> Instructions to follow
Word for word, set down the entries below.

BEGIN Available data

-- ==== Sys2Proof/Machine/State.lean ====
section
/-! DEFINITION. The machine's state as plain data, its faults and refusals, and the state after reset
(spec/10_state.md R20 to R42; spec/60_exceptions.md R250, R251). -/

namespace Sys2Proof.Machine

/-- The two faults of the spec (00_scope.md R16; 60_exceptions.md R252: there is no other). -/
inductive Fault where
  /-- The fetched code byte `op` at `opaddr` has no row in the opcode table (R250). Raised by the step at decode: the
  run state becomes Faulted with this record, and every later step answers it. Safe: the run has ended. -/
  | unrecognizedOpcode (op : Byte) (opaddr : Addr)
  /-- The instruction at `opaddr` needs an address and its mode yields none (R251). Raised after resolution, in the
  same way. Safe; unreachable with the opcode table (40_execution_core.md R123). -/
  | missingOperand (mne : Mnemonic) (opaddr : Addr)
  deriving DecidableEq, Repr

/-- Why the model has no next state though no fault is recorded. -/
inductive Refusal where
  /-- Answered only by an arm of `exec` whose instruction has no meaning yet. Safe: no claim about it can be proved. -/
  | notModelled (mnemonic : String)
  /-- Answered by the step when the run state is Halted: "A step happens only in `Running`" (10_state.md R40).
  Safe: the spec gives no step there; a caller starts a new run or resets (40_execution_core.md R128). -/
  | halted
  deriving DecidableEq, Repr

/-- The run state (10_state.md R40). -/
inductive RunState where
  | running
  | halted
  | faulted (f : Fault)
  deriving DecidableEq, Repr

/-- Memory as (address, byte) pairs in canonical form: addresses strictly rising and below 0x10000, and no entry
equal to what an unlisted address reads as (`Memory.blank` of Machine/Ops.lean; `Memory.wf` is the check). -/
abbrev Memory := List Host.Cell

/-- All the state the spec gives the machine (10_state.md R20, R41). -/
structure State where
  /-- The accumulator A (R21). -/
  a : Byte
  /-- The index register X (R22). -/
  x : Byte
  /-- The index register Y (R23). -/
  y : Byte
  /-- The stack pointer SP, an offset in the stack page (R25). -/
  sp : Byte
  /-- The status byte P, eight storage bits (R30, R31). -/
  p : Byte
  /-- The program counter (R24). -/
  pc : Addr
  /-- The 65536-byte memory (20_memory.md R50). -/
  mem : Memory
  /-- The run state (R40). -/
  run : RunState
  deriving DecidableEq, Repr

/-- The machine right after reset (10_state.md R42; 70_reset_and_hazards.md R283): `reset` of the core that `new` made,
so memory is all 0x00 and pc is the reset vector's 0x0000 (R288; log 1). -/
def State.reset : State where
  a := 0x00
  x := 0x00
  y := 0x00
  sp := 0x00
  p := 0x34
  pc := 0x0000
  mem := []
  run := .running

end Sys2Proof.Machine
end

END Available data

> Answer for this exercise
-- ==== Sys2Proof/Machine/State.lean ====
section
/-! DEFINITION. The machine's state as plain data, its faults and refusals, and the state after reset
(spec/10_state.md R20 to R42; spec/60_exceptions.md R250, R251). -/

namespace Sys2Proof.Machine

/-- The two faults of the spec (00_scope.md R16; 60_exceptions.md R252: there is no other). -/
inductive Fault where
  /-- The fetched code byte `op` at `opaddr` has no row in the opcode table (R250). Raised by the step at decode: the
  run state becomes Faulted with this record, and every later step answers it. Safe: the run has ended. -/
  | unrecognizedOpcode (op : Byte) (opaddr : Addr)
  /-- The instruction at `opaddr` needs an address and its mode yields none (R251). Raised after resolution, in the
  same way. Safe; unreachable with the opcode table (40_execution_core.md R123). -/
  | missingOperand (mne : Mnemonic) (opaddr : Addr)
  deriving DecidableEq, Repr

/-- Why the model has no next state though no fault is recorded. -/
inductive Refusal where
  /-- Answered only by an arm of `exec` whose instruction has no meaning yet. Safe: no claim about it can be proved. -/
  | notModelled (mnemonic : String)
  /-- Answered by the step when the run state is Halted: "A step happens only in `Running`" (10_state.md R40).
  Safe: the spec gives no step there; a caller starts a new run or resets (40_execution_core.md R128). -/
  | halted
  deriving DecidableEq, Repr

/-- The run state (10_state.md R40). -/
inductive RunState where
  | running
  | halted
  | faulted (f : Fault)
  deriving DecidableEq, Repr

/-- Memory as (address, byte) pairs in canonical form: addresses strictly rising and below 0x10000, and no entry
equal to what an unlisted address reads as (`Memory.blank` of Machine/Ops.lean; `Memory.wf` is the check). -/
abbrev Memory := List Host.Cell

/-- All the state the spec gives the machine (10_state.md R20, R41). -/
structure State where
  /-- The accumulator A (R21). -/
  a : Byte
  /-- The index register X (R22). -/
  x : Byte
  /-- The index register Y (R23). -/
  y : Byte
  /-- The stack pointer SP, an offset in the stack page (R25). -/
  sp : Byte
  /-- The status byte P, eight storage bits (R30, R31). -/
  p : Byte
  /-- The program counter (R24). -/
  pc : Addr
  /-- The 65536-byte memory (20_memory.md R50). -/
  mem : Memory
  /-- The run state (R40). -/
  run : RunState
  deriving DecidableEq, Repr

/-- The machine right after reset (10_state.md R42; 70_reset_and_hazards.md R283): `reset` of the core that `new` made,
so memory is all 0x00 and pc is the reset vector's 0x0000 (R288; log 1). -/
def State.reset : State where
  a := 0x00
  x := 0x00
  y := 0x00
  sp := 0x00
  p := 0x34
  pc := 0x0000
  mem := []
  run := .running

end Sys2Proof.Machine
end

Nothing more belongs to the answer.